▸ DATA EXCERPTS
/-! ## The obligation -/

/-- Settles O9: the word of each operation is the residue of the number that the manual gives, and that word alone is set to land. -/
theorem scalarResult : Obligations.ScalarResult := by
  intro i s lat d v hrule hflaw hscore
  have lands {lat' d' v' w} (h : some (lat', d', v') = some (lat, d, v)) (hw : w = BitVec.ofInt 64 v') :=
    scalarOp_eq_landing hscore h hw
  cases i with
  | add => exact lands hrule (add_eq_ofInt _ _)
  | sub => exact lands hrule (sub_eq_ofInt _ _)
  | and => exact lands hrule (and_eq_ofInt _ _)
  | or => exact lands hrule (or_eq_ofInt _ _)
  | xor => exact lands hrule (xor_eq_ofInt _ _)
  | andn => exact lands hrule (andn_eq_ofInt _ _)
  | shl => exact lands hrule (shiftLeft_eq_ofInt _ _)
  | shr => exact lands hrule (shiftRight_eq_ofInt _ _)
  | sar => exact lands hrule (sshiftRight_eq_ofInt _ _)
  | rotl => exact lands hrule (rotateLeft_eq_ofInt _ (Nat.mod_lt _ (by decide)))
  | min => exact lands hrule (smin_eq_ofInt _ _)
  | max => exact lands hrule (smax_eq_ofInt _ _)
  | minu => exact lands hrule (umin_eq_ofInt _ _)
  | maxu => exact lands hrule (umax_eq_ofInt _ _)
  | seq => exact lands hrule (flagWord_eq_ofInt (beq_iff_eq.trans BitVec.toNat_inj.symm))
  | sne => exact lands hrule (sne_eq_ofInt _ _)
  | slt => exact lands hrule (flagWord_eq_ofInt (by rw [BitVec.slt_eq_decide, decide_eq_true_iff]))
  | sltu => exact lands hrule (flagWord_eq_ofInt (by rw [BitVec.ult_eq_decide, decide_eq_true_iff]))
  | sle => exact lands hrule (flagWord_eq_ofInt (by rw [BitVec.sle_eq_decide, decide_eq_true_iff]))
  | clz => exact lands hrule (clz_eq_ofInt _)
  | ctz => exact lands hrule (ctz_eq_ofInt _)
  | popc => exact lands hrule (popc_eq_ofInt _)
  | movo => exact lands hrule (eq_ofInt_toNat _)
  | ffrdy => exact lands hrule (ctz_eq_ofInt _)
  | mul => exact lands hrule (mul_eq_ofInt _ _)
  | mulh => exact lands hrule (mulh_eq_ofInt _ _)
  | mulhu => exact lands hrule (mulhu_eq_ofInt _ _)
  | divu => exact lands hrule (divu_eq_ofInt _ _)
  | remu => exact lands hrule (remu_eq_ofInt _ _)
  | sel => exact lands hrule (sel_eq_ofInt _ _ _)
  | addsc => exact lands hrule (add_shiftLeft_eq_ofInt _ _ _)
  | addi => exact lands hrule (add_signExtend_eq_ofInt _ _)
  | andImm => exact lands hrule (and_eq_ofInt _ _)
  | orImm => exact lands hrule (or_eq_ofInt _ _)
  | xorImm => exact lands hrule (xor_eq_ofInt _ _)
  | andnImm => exact lands hrule (andn_eq_ofInt _ _)
  | shlImm => exact lands hrule (shiftLeft_eq_ofInt _ _)
  | shrImm => exact lands hrule (shiftRight_eq_ofInt _ _)
  | sarImm => exact lands hrule (sshiftRight_eq_ofInt _ _)
  | rotlImm => exact lands hrule (rotateLeft_eq_ofInt _ (Fin.isLt _))
  | li => exact lands hrule rfl
  | lui => exact lands hrule (lui_eq_ofInt _ _ _)
  | bext => exact lands hrule (bitField_eq_ofInt _ _ (Fin.isLt _))
  | bins => exact lands hrule (insertField_eq_ofInt _ _ (bins_fits hflaw))
  | _ => cases hrule

end Sys2Proof.Machine
end

section
/-! PROOFS. Packed lanes, and the vector results that an element-wise form sets to land (09 R245, R249). -/

namespace Sys2Proof.Machine

/-! ## Packed lanes -/

theorem lane_lt (x bits i : Nat) : lane x bits i < 2 ^ bits := Nat.mod_lt _ (by positivity)

/-- A number below 2^n with another above it is below 2^(n+m) where that one is below 2^m. -/
theorem add_mul_two_pow_lt {a b n m : Nat} (ha : a < 2 ^ n) (hb : b < 2 ^ m) : a + b * 2 ^ n < 2 ^ (n + m) := by
  calc a + b * 2 ^ n < (b + 1) * 2 ^ n := by rw [Nat.succ_mul]; omega
    _ ≤ 2 ^ m * 2 ^ n := Nat.mul_le_mul_right _ hb
    _ = 2 ^ (n + m) := by rw [pow_add, mul_comm]

theorem lanes_lt {f : Nat → Nat} {bits : Nat} (hf : ∀ i, f i < 2 ^ bits) (d lo : Nat) :
    lanes f bits d lo < 2 ^ (bits * 2 ^ d) := by
  induction d generalizing lo with
  | zero => simpa [lanes] using hf lo
  | succ d ih =>
    rw [lanes, pow_succ 2 d, mul_two, mul_add]
    exact add_mul_two_pow_lt (ih _) (ih _)

/-- A lane that lies wholly in the low n bits does not see the number above them. -/
theorem lane_add_mul_of_le {a b bits n j : Nat} (h : bits * (j + 1) ≤ n) : lane (a + b * 2 ^ n) bits j = lane a bits j := by
  have hn : n = bits * j + (bits + (n - bits * (j + 1))) := by rw [mul_add, mul_one] at h ⊢; omega
  generalize n - bits * (j + 1) = k at hn
  subst hn
  have hb : b * 2 ^ (bits * j + (bits + k)) = b * 2 ^ k * 2 ^ bits * 2 ^ (bits * j) := by simp only [pow_add]; ring
  rw [lane, lane, Nat.shiftRight_eq_div_pow, Nat.shiftRight_eq_div_pow, hb,
    Nat.add_mul_div_right _ _ (Nat.two_pow_pos _), Nat.add_mul_mod_self_right]

/-- A lane above the low lanes is a lane of the number above them. -/
theorem lane_add_mul_of_lt {a b bits n j : Nat} (ha : a < 2 ^ (bits * n)) :
    lane (a + b * 2 ^ (bits * n)) bits (n + j) = lane b bits j := by
  rw [lane, lane, mul_add, Nat.shiftRight_add, Nat.shiftRight_eq_div_pow _ (bits * n),
    Nat.add_mul_div_right _ _ (Nat.two_pow_pos _), Nat.div_eq_of_lt ha, zero_add]

theorem lane_lanes {f : Nat → Nat} {bits : Nat} (hf : ∀ i, f i < 2 ^ bits) {d j : Nat} (lo : Nat) (hj : j < 2 ^ d) :
    lane (lanes f bits d lo) bits j = f (lo + j) := by
  induction d generalizing lo j with
  | zero =>
    obtain rfl : j = 0 := by simpa using hj
    simp [lanes, lane, Nat.mod_eq_of_lt (hf lo)]
  | succ d ih =>
    rw [lanes]
    by_cases hlow : j < 2 ^ d
    · rw [lane_add_mul_of_le (Nat.mul_le_mul_left _ hlow), ih lo hlow]
    · obtain ⟨i, rfl⟩ := Nat.exists_eq_add_of_le (not_lt.mp hlow)
      rw [lane_add_mul_of_lt (lanes_lt hf d lo), ih _ (by rw [pow_succ] at hj; omega), add_assoc]

theorem testBit_laneFlags (f : Nat → Nat) (d lo k : Nat) :
    (laneFlags f d lo).testBit k = true ↔ ∃ j, j < 2 ^ d ∧ (f (lo + j)).testBit k = true := by
  induction d generalizing lo with
  | zero => simp [laneFlags]
  | succ d ih =>
    rw [laneFlags, Nat.testBit_or, Bool.or_eq_true, ih, ih, pow_succ]
    constructor
    · rintro (⟨j, hj, hbit⟩ | ⟨j, hj, hbit⟩)
      · exact ⟨j, by omega, hbit⟩
      · exact ⟨2 ^ d + j, by omega, by rwa [← add_assoc]⟩
    · rintro ⟨j, hj, hbit⟩
      by_cases hlow : j < 2 ^ d
      · exact .inl ⟨j, hlow, hbit⟩
      · exact .inr ⟨j - 2 ^ d, by omega, by rwa [add_assoc, Nat.add_sub_cancel' (not_lt.mp hlow)]⟩

/-! ## The lanes of a type -/

theorem two_pow_typeDepth (t : VType) : 2 ^ typeDepth t = t.count := by cases t <;> rfl

theorem bits_mul_count (t : VType) : t.bits * t.count = 4096 := by cases t <;> rfl

theorem count_pos (t : VType) : 0 < t.count := by cases t <;> decide

/-! ## Results set to land -/

theorem insertAt_insertAt {α : Type} (l : Assoc α) (n : Nat) (v w : α) : insertAt (insertAt l n v) n w = insertAt l n w := by
  induction l with
  | nil => simp [insertAt]
  | cons x rest ih =>
    obtain ⟨k, u⟩ := x
    rcases lt_trichotomy n k with h | h | h
    · simp [insertAt, h]
    · simp [insertAt, h]
    · simp [insertAt, h.not_gt, h.ne', ih]

/-- Of two changes of the issuing context the second stands. -/
theorem withCtx_withCtx (s : State) (x y : Ctx) : (s.withCtx x).withCtx y = s.withCtx y := by
  simp only [State.withCtx, insertAt_insertAt]

theorem withCtx_ic (s : State) (x : Ctx) : (s.withCtx x).ic = x := by
  simp [State.ic, State.ctx, State.withCtx]

theorem landing_landing (s : State) (lat : Nat) (l l' : List LandWhat) :
    (s.landing lat l).landing lat l' = s.landing lat (l ++ l') := by
  rw [State.landing, State.landing, State.landing, withCtx_ic, withCtx_withCtx, List.map_append, List.append_assoc]
  rfl

theorem land_landFlags (s : State) (lat : Nat) (w : LandWhat) (fl : Nat) :
    (s.land lat w).landFlags lat fl = s.landing lat [w, .fps (BitVec.ofNat 7 fl)] :=
  landing_landing s lat [w] [.fps (BitVec.ofNat 7 fl)]

/-- A form that neither scores nor meets a format too wide for its elements goes on to its meaning. -/
theorem vecForm_eq_next {s : State} {i : Instr} {lat : Nat} {ts : List VType} {k : State → State}
    (hscore : s.scoreHit i lat = false) (hfmt : ∀ t ∈ ts, s.fmtOk t) : s.vecForm i lat ts k = .next (k s) := by
  have hwide : ¬(ts.contains .n4 && decide (4 < (NarrowFmt.of s.ic.nfmtVNow).width)) = true := by
    rw [Bool.and_eq_true, List.contains_iff_mem, decide_eq_true_eq]
    rintro ⟨hmem, hwidth⟩
    exact absurd (hfmt _ hmem rfl) (by omega)
  rw [State.vecForm, State.scored, if_neg (by simp [hscore]), if_neg hwide]

/-- A packed register and its flags, set to land together, are the vector result of the elements that they hold. -/
theorem vectorResult_of_packed {i : Instr} {s : State} {lat : Nat} {d : VReg} {bits n : Nat} {p : PWord}
    {f : Nat → Nat × Nat} {other : Nat → Nat} {r fl : Nat}
    (hexec : exec i s = .next ((s.land lat (.v [(d, BitVec.ofNat 4096 r)] s.vProd)).landFlags lat fl))
    (hsize : bits * n = 4096) (hr : r < 2 ^ (bits * n))
    (hlane : ∀ j, j < n → lane r bits j = (masked p other f j).1)
    (hflag : ∀ k, fl.testBit k = true ↔ ∃ j, j < n ∧ (masked p other f j).2.testBit k = true) :
    VectorResult i s lat d bits n p f other [] := by
  refine ⟨_, _, hexec.trans (congrArg _ (land_landFlags ..)), fun j hj => ?_, fun k hk => ?_, fun k hk => ?_⟩
  · rw [BitVec.toNat_ofNat, ← hsize, Nat.mod_eq_of_lt hr, hlane j hj, masked]
    split <;> rfl
  · exact BitVec.getLsbD_of_ge _ _ (hsize ▸ hk)
  · have hmask (j : Nat) : (masked p other f j).2.testBit k = true ↔ p.getLsbD j = true ∧ (f j).2.testBit k = true := by
      by_cases hp : p.getLsbD j = true <;> simp [masked, hp]
    simp only [BitVec.getLsbD_ofNat, hk, decide_true, Bool.true_and, hflag, hmask]

/-- The same for element-wise results that fit their containers and fill the register. -/
theorem vectorResult_of_landLanes {i : Instr} {s : State} {lat : Nat} {d : VReg} {bits depth n : Nat} {p : PWord}
    {f : Nat → Nat × Nat} {other : Nat → Nat}
    (hexec : exec i s = .next (s.landLanes lat d { bits := bits, depth := depth, value := masked p other f }))
    (hcount : 2 ^ depth = n) (hsize : bits * n = 4096) (hf : ∀ j, (f j).1 < 2 ^ bits) (hother : ∀ j, other j < 2 ^ bits) :
    VectorResult i s lat d bits n p f other [] := by
  have hfit (j : Nat) : (masked p other f j).1 < 2 ^ bits := by
    rw [masked]; split
    · exact hf j
    · exact hother j
  subst hcount
  refine vectorResult_of_packed hexec hsize (lanes_lt hfit depth 0) (fun j hj => ?_) fun k => ?_
  · rw [lane_lanes hfit 0 hj, zero_add]
  · simp only [Lanes.flags, testBit_laneFlags, zero_add]

end Sys2Proof.Machine
end

section
/-! PROOFS. The results of operations on one element fit the container of its type (04 R93, R103, R104). -/

namespace Sys2Proof.Machine

/-! ## Integers -/

theorem numWidth_le_bits (nf : NarrowFmt) (t : VType) : numWidth nf t ≤ t.bits := by
  rw [numWidth]; split
  · exact min_le_right _ _
  · exact le_rfl

/-- The residue of a number modulo a power of two fits as many bits. -/
theorem toNat_emod_two_pow_lt (z : Int) (n : Nat) : (z % (2 ^ n : Nat)).toNat < 2 ^ n := by
  have hpos : (0 : Int) < (2 ^ n : Nat) := by exact_mod_cast Nat.two_pow_pos n
  have := Int.emod_lt_of_pos z hpos
  have := Int.emod_nonneg z hpos.ne'
  omega

theorem writeNum_lt (nf : NarrowFmt) (t : VType) (z : Int) : writeNum nf t z < 2 ^ t.bits := by
  simp only [writeNum]; split
  · exact toNat_emod_two_pow_lt _ _
  · exact (toNat_emod_two_pow_lt _ _).trans_le (Nat.pow_le_pow_right (by decide) (numWidth_le_bits nf t))

/-- Writing a number depends on its residue modulo the width alone (R103). -/
theorem writeNum_congr {nf : NarrowFmt} {t : VType} {z z' : Int}
    (h : z % (2 ^ numWidth nf t : Nat) = z' % (2 ^ numWidth nf t : Nat)) : writeNum nf t z = writeNum nf t z' := by
  simp only [writeNum, h]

▸ TRY IT
Lines from the entries that contain the string "hfit" are what must be copied.

▸ SOLVED PROBLEM
  have hfit (j : Nat) : (masked p other f j).1 < 2 ^ bits := by
  refine vectorResult_of_packed hexec hsize (lanes_lt hfit depth 0) (fun j hj => ?_) fun k => ?_
  · rw [lane_lanes hfit 0 hj, zero_add]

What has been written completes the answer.